What this task involves = Once the line with "ch cause va)" is found in the entries below, repeat it and each following line exactly, up to and including the line with "a POISON record (R345). -/". Add no other lines.

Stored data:
+ + + +

-- ==== Sys2Proof/Machine/Matrix.lean ====
section
/-!
DEFINITION. Operand slots, accumulator tiles and the matrix engine (spec 15 R209..R225; 05 R97..R100): TILE, MMA, and the steps
that grant a claim, end a release, start and complete an operation.
-/
namespace Sys2Proof.Machine

open Sys2Proof

/-! ## Claiming and releasing (R211..R213) -/

/-- A wave's names of a kind. -/
def Wave.names (w : Wave) (tile : Bool) : List Nat := if tile then w.tileNames else w.slotNames
def Wave.held (w : Wave) (tile : Bool) : List Nat := if tile then w.heldTiles else w.heldSlots
def Wave.releasing (w : Wave) (tile : Bool) : List Nat := if tile then w.relTiles else w.relSlots
def Wave.claims (w : Wave) (tile : Bool) : List Nat := if tile then w.tileQueue else w.slotQueue

/-- The lowest of some numbers. -/
def lowest : List Nat → Option Nat
  | [] => none
  | x :: xs => some (xs.foldl min x)

/-- The name the next claim of a kind receives, when the quota leaves one (R212). -/
def Wave.nextName (w : Wave) (tile : Bool) : Option Nat :=
  if (w.held tile).length < (w.names tile).length then
    lowest ((w.names tile).filter fun n => !(w.held tile).contains n && !(w.releasing tile).contains n)
  else none

/-- Take a name. -/
def Wave.hold (w : Wave) (tile : Bool) (n : Nat) : Wave :=
  if tile then { w with heldTiles := w.heldTiles ++ [n] } else { w with heldSlots := w.heldSlots ++ [n] }

/-- Put a claim at the tail of its queue, once. -/
def Wave.enqueueClaim (w : Wave) (tile : Bool) (idx : Nat) : Wave :=
  if (w.claims tile).contains idx then w
  else if tile then { w with tileQueue := w.tileQueue ++ [idx] }
  else { w with slotQueue := w.slotQueue ++ [idx] }

/-- Remove a claim from its queue. -/
def Wave.dequeueClaim (w : Wave) (tile : Bool) (idx : Nat) : Wave :=
  if tile then { w with tileQueue := w.tileQueue.filter (· != idx) } else { w with slotQueue := w.slotQueue.filter (· != idx) }

/-- Mark a name releasing, the next operation being to have the number `before`. -/
def Wave.markReleasing (w : Wave) (tile : Bool) (n before : Nat) : Wave :=
  let w := { w with relMarks := w.relMarks ++ [(⟨tile, n, before⟩ : RelMark)] }
  if tile then { w with relTiles := w.relTiles ++ [n] } else { w with relSlots := w.relSlots ++ [n] }

/-- Drop a name's mark. -/
def Wave.unmark (w : Wave) (tile : Bool) (n : Nat) : Wave :=
  let w := { w with relMarks := w.relMarks.filter fun m => !(m.tile == tile && m.name == n) }
  if tile then { w with relTiles := w.relTiles.filter (· != n) } else { w with relSlots := w.relSlots.filter (· != n) }

/-- Give a name back. -/
def Wave.giveBack (w : Wave) (tile : Bool) (n : Nat) : Wave :=
  let w := w.unmark tile n
  if tile then { w with heldTiles := w.heldTiles.filter (· != n) } else { w with heldSlots := w.heldSlots.filter (· != n) }

/-- A claim (R212): SLOT with a quota of 0; at the head of its queue with a name to give, the name; else it waits in the
queue. -/
def claimName (c : Ctx) (s : State) (tile : Bool) (d : Reg) (sc : Nat) : Effect :=
  if (c.w.names tile).isEmpty then .trap s .slot (Word.pair 0xFFFFFFFF 0)
  else
    match (c.w.claims tile).isEmpty, c.w.nextName tile with
    | true, some n =>
      writeAfter c (s.mapWave c.w.uid fun w => w.hold tile n) [(d, BitVec.ofNat 32 n)]
    | _, _ => .wait (s.mapWave c.w.uid fun w => w.enqueueClaim tile c.t.id.idx) (.claim tile d sc)

/-- A release (R213): SLOT for a name not held or releasing; with no operation that names it the name is given back; else
it is marked and the thread waits. -/
def releaseName (c : Ctx) (s : State) (tile : Bool) (n sc : Nat) : Effect :=
  if !c.w.usable tile n then .trap s .slot (Word.pair (BitVec.ofNat 32 n) 0)
  else if s.nameInUse c.w.uid tile n then
    .wait (s.mapWave c.w.uid fun w => w.markReleasing tile n s.nextId) (.release tile n sc)
  else .done (s.mapWave c.w.uid fun w => w.giveBack tile n)

/-- SCLAIM (R212). -/
def execSclaim (f : DF) : State → Host.Outcome State Fault Refusal :=
  runForm { g := f.g, sc := f.sc, names := [f.d] } fun c _ s => claimName c s false f.d f.sc

/-- ACLAIM (R212). -/
def execAclaim (f : DF) : State → Host.Outcome State Fault Refusal :=
  runForm { g := f.g, sc := f.sc, names := [f.d] } fun c _ s => claimName c s true f.d f.sc

/-- SREL (R213). -/
def execSrel (f : AF) : State → Host.Outcome State Fault Refusal :=
  runForm { g := f.g, sc := f.sc, reads := [f.a] } fun c o s => releaseName c s false (o 0).toNat f.sc

/-- AREL (R213). -/
def execArel (f : AF) : State → Host.Outcome State Fault Refusal :=
  runForm { g := f.g, sc := f.sc, reads := [f.a] } fun c o s => releaseName c s true (o 0).toNat f.sc

/-- The claim at the head of a wave's queue of a kind is granted, when a name is free (R212). -/
def execSlotClaimGrant (wave : Nat) (tile : Bool) (s : State) : Host.Outcome State Fault Refusal :=
  .next <|
    match s.wave? wave with
    | none => s
    | some w =>
      match w.claims tile, w.nextName tile with
      | idx :: _, some n =>
        match s.thread? ⟨wave, idx⟩ with
        | some t =>
          match t.wait with
          | .claim k d sc =>
            if k = tile then
              (s.mapWave wave fun w => (w.dequeueClaim tile idx).hold tile n).finishWaiting t.id [(d, BitVec.ofNat 32 n)] sc
            else s
          | _ => s.mapWave wave fun w => w.dequeueClaim tile idx
        | none => s.mapWave wave fun w => w.dequeueClaim tile idx
      | _, _ => s

/-- A release ends when no operation entered before the mark names its slot or tile any more (R213). -/
def execSlotReleaseComplete (wave : Nat) (tile : Bool) (n : Nat) (s : State) : Host.Outcome State Fault Refusal :=
  .next <|
    match s.wave? wave with
    | none => s
    | some w =>
      if !(w.releasing tile).contains n || s.nameInUse wave tile n then s
      else
        let s := s.mapWave wave fun w => w.giveBack tile n
        (s.threads.filter fun t => t.id.wave == wave &&
          (match t.wait with
            | .release k m _ => k == tile && m == n
            | _ => false)).foldl (fun s t =>
          match t.wait with
          | .release _ _ sc => s.finishWaiting t.id [] sc
          | _ => s) s

/-! ## Formats (R215) -/

/-- How an MMA reads the elements of an operand. -/
inductive Elem where
  | float (f : Fp.Format)
  | int (bits : Nat)
  | gq4
  deriving DecidableEq, Repr

/-- An element's bits. -/
def Elem.bits : Elem → Nat
  | .float f => f.width
  | .int n => n
  | .gq4 => 4

/-- An element's exact value. -/
def Elem.value (e : Elem) (x : Nat) : Fp.Val :=
  match e with
  | .float f => Fp.decode f x
  | .int n => intVal (if 2 ^ (n - 1) ≤ x then (x : Int) - 2 ^ n else x)
  | .gq4 => intVal (gq4Level x)
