/-! ## Steps -/

/-- A chunk stalls and its record is handed to the fault queue of the issuing die (R251): an engine read where what the chunk reads
cannot all be had, else an engine write (R322). -/
def State.stallChunk (s : State) (x : CopyOp) (ch : Chunk) (c : Cause) (va : Nat) : State :=
  let reads := (s.wave? x.thread.wave).any fun w => !(s.chunkValues (x.lending ch.start) w ch).isOk
  let r := s.recordFor x.thread c 1 (BitVec.ofNat 64 va) x.pc x.handle (if reads then 3 else 4)
    (chunkBytes (if reads then x.srcNibbles else x.dstNibbles) ch.count) none none
  (s.mapCopy x.id fun y => { y with stalled := y.stalled ++ [(ch, none)] }).post x.core.die r (.chunk x.id ch)

/-- A copy's place in its elements after a chunk has started. -/
def CopyOp.startedChunk (x : CopyOp) (ch : Chunk) : CopyOp :=
  { x with begun := true, next := max x.next (ch.start + ch.count), retry := x.retry.filter fun y => !(y == ch) }

/-- The copy front end of a core starts one chunk, of at most so many elements (R249). -/
def execCopyChunkStart (c : CoreId) (elements : Nat) (s : State) : Host.Outcome State Fault Refusal :=
  .next <|
    match s.core? c with
    | none => s
    | some core =>
      match s.arbitrate c elements 16 core with
      | none => s
      | some (core, x, ch, r) =>
        let go (s : State) : State := ((s.mapCopy x.id fun y => y.startedChunk ch).mapCore c fun _ => core).settleCopy x.id
        match r with
        | .ok s' => go s'
        | .wait => s
        | .fault cause va _ => go (s.stallChunk x ch cause va)

/-- Apply one element with one read-modify-write (R105, R186); on a module that the fabric cannot reach any more it is dropped with
a POISON record (R345). -/
def State.applyUpdate (s : State) (x : CopyOp) (u : Update) : State :=
  let n := x.dstNibbles / 2
  if s.unreachable u.pa then
    let r := s.recordFor x.thread .poison 1 (BitVec.ofNat 64 u.va) x.pc x.handle 4 n none none
    s.record r.die r
  else
    let s := s.copyUpdate (x.lending u.ordinal) (.phys u.pa) u.view n fun bs => leBytes n (reduced x.dstFmt (leNat bs) u.val)
    if u.cleans then s.cleanUnit (.line (u.pa / 64)) else s

/-- Apply elements in turn, up to one that is to be dropped while the fault queue does not take its record (R323): the state and how
many. -/
def State.applyAll (s : State) (x : CopyOp) : List Update → State × Nat
  | [] => (s, 0)
  | u :: us =>
    if s.unreachable u.pa && !s.faultHasRoom (s.recordFor x.thread .poison 1 0 x.pc x.handle 4 0 none none).die then (s, 0)
    else
      let r := (s.applyUpdate x u).applyAll x us
      (r.1, r.2 + 1)

/-- Insert by ordinal. -/
def insertUpdate (u : Update) : List Update → List Update
  | [] => [u]
  | v :: vs => if u.ordinal < v.ordinal then u :: v :: vs else v :: insertUpdate u vs

/-- An element waits at its memory controller: an earlier element of the copy that is to be done again meets its destination, or cannot
be reached now, so that it may. Elements of one copy apply in iteration order (R105, R247); a copy with a fatal chunk holds nothing back
(R251). Where an earlier destination cannot be reached the later ones wait, though other chunks proceed: DESIGN CHOICE (log 28). -/
def State.updateHeld (s : State) (x : CopyOp) (u : Update) : Bool :=
  !x.fatal && (List.range u.ordinal).any fun k => x.outstanding k && x.dests.any fun d =>
    match s.storeOf x (x.dstSpot d k).va with
    | some p => p.meets (spanBytes x.dstNibbles) (.mem (.phys u.pa) u.view) (spanBytes x.dstNibbles)
    | none => true

/-- Apply at most so many of a copy's elements, in iteration order. -/
def State.applyUpdates (s : State) (x : CopyOp) (elements : Nat) : State :=
  let sorted := x.updates.foldl (fun l u => insertUpdate u l) []
  let ready := (sorted.filter fun u => !s.updateHeld x u).take elements
  let r := s.applyAll x ready
  let now := ready.take r.2
  (r.1.mapCopy x.id fun y =>
    { y with updates := y.updates.filter fun u => !now.contains u, applied := y.applied + now.length }).settleCopy x.id

/-- The memory controllers apply elements of a reducing copy; a sequenced one only at its turn, and a passed one never
(R247). Whether one controller may begin the next number before another has finished the last the manual leaves open; the copies
of a stream are applied whole, one after another: DESIGN CHOICE (log 83). -/
def execReductionApply (op elements : Nat) (s : State) : Host.Outcome State Fault Refusal :=
  .next <|
    match s.copies.find? fun x => x.id == op with
    | none => s
    | some x =>
      if x.mode ≠ 4 || x.passed then s
      else if !x.sequenced || decide (0 < x.applied) then s.applyUpdates x elements
      else
        let s := s.updateExpected x.stream
        let st := s.stream x.stream
        if st.written.isSome then s
        else if st.expected = x.seqNo then s.applyUpdates x elements
        else if numberPassed x.seqNo st.expected && !x.settled then
          s.mapCopy op fun x => { x with passed := true, updates := [] }
        else s.settleCopy op

/-- A value written to %streamexp takes effect (R247). -/
def execStreamExpectedUpdate (stream : Nat) (s : State) : Host.Outcome State Fault Refusal := .next (s.updateExpected stream)
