-- ==== Sys2Proof/Machine/Events.lean ====
section
/-!
DEFINITION. The other steps of the machine's units: fault records (spec 23 R322..R324), migration (23 R330; 25 R346, R347), reset
and boot (25 R348), units out of service and ECC errors (25 R350), the host (25 R340..R342), the fabric (25 R343..R345), power
(25 R349), replay (25 R351); and encodings that are no instruction (03 R76..R78).
-/
namespace Sys2Proof.Machine

open Sys2Proof

/-! ## Fault records (R323, R324) -/

/-- What a record's acceptance does to its poster (R191, R196, R231, R251, R323, R324). -/
def State.accepted (s : State) (p : Post) (token : Option Nat) : State :=
  match p.poster with
  | .store t => s.mapThread t fun u => { u with unposted := u.unposted - 1 }
  | .load t ticket =>
    s.mapThread t fun u =>
      { u with loads := updateIf (fun l => l.ticket == some ticket) (fun l => { l with ticket := none }) u.loads }
  | .chunk op _ => if token.isSome then s.setToken p.poster token else (s.declareFatal p.poster).settleCopy op
  | .row _ _ => if token.isSome then s.setToken p.poster token else s.declareFatal p.poster
  | _ => s

/-- The record as the queue holds it: the time of its posting, and its token. -/
def Post.recorded (p : Post) (clk : DWord) (token : Option Nat) : FaultRecord := { p.record with time := clk, token := token }

/-- FAULT_RECORD_POST: the first record that can be accepted enters the queue (R323, R324). -/
def execFaultRecordPost (die : Nat) (s : State) : Host.Outcome State Fault Refusal :=
  .next <|
    match s.die? die with
    | none => s
    | some d =>
      if faultRoom ≤ d.faultQ.length then s
      else
        match d.posting.findIdx? fun p => !p.stalls || (d.takeSlot p.poster).isSome with
        | none => s
        | some n =>
          match d.posting[n]? with
          | none => s
          | some p =>
            let taken := if p.stalls then d.takeSlot p.poster else none
            let token := taken.map (·.1)
            let d := (taken.map (·.2)).getD d
            let s := s.mapDie die fun _ =>
              { d with posting := d.posting.eraseIdx n, faultQ := d.faultQ ++ [p.recorded d.clk token] }
            s.accepted p token

/-! ## Migration (R330, R346, R347) -/

/-- The leaf entry a walk reaches: its level, its address, its contents. -/
def State.leafPath (s : State) (va : Nat) : Nat → Nat → Option (Nat × Nat × Nat)
  | 0, table =>
    let a := table + 8 * (va / 2 ^ 12 % 512)
    let x := s.mem.nat a 8
    if s.ownMemory table && field x 1 1 == 1 && leafValid s.isM 0 x then some (0, a, x) else none
  | level + 1, table =>
    let a := table + 8 * (va / 2 ^ (12 + 9 * (level + 1)) % 512)
    let x := s.mem.nat a 8
    if !s.ownMemory table then none
    else if field x 1 1 = 1 then (if leafValid s.isM (level + 1) x then some (level + 1, a, x) else none)
    else if pointerValid (level + 1) x then s.leafPath va level (field x 12 40 * 4096)
    else none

+ + + +

Task solution =
        | .fault cause va _ => go (s.stallChunk x ch cause va)

/-- Apply one element with one read-modify-write (R105, R186); on a module that the fabric cannot reach any more it is dropped with
a POISON record (R345). -/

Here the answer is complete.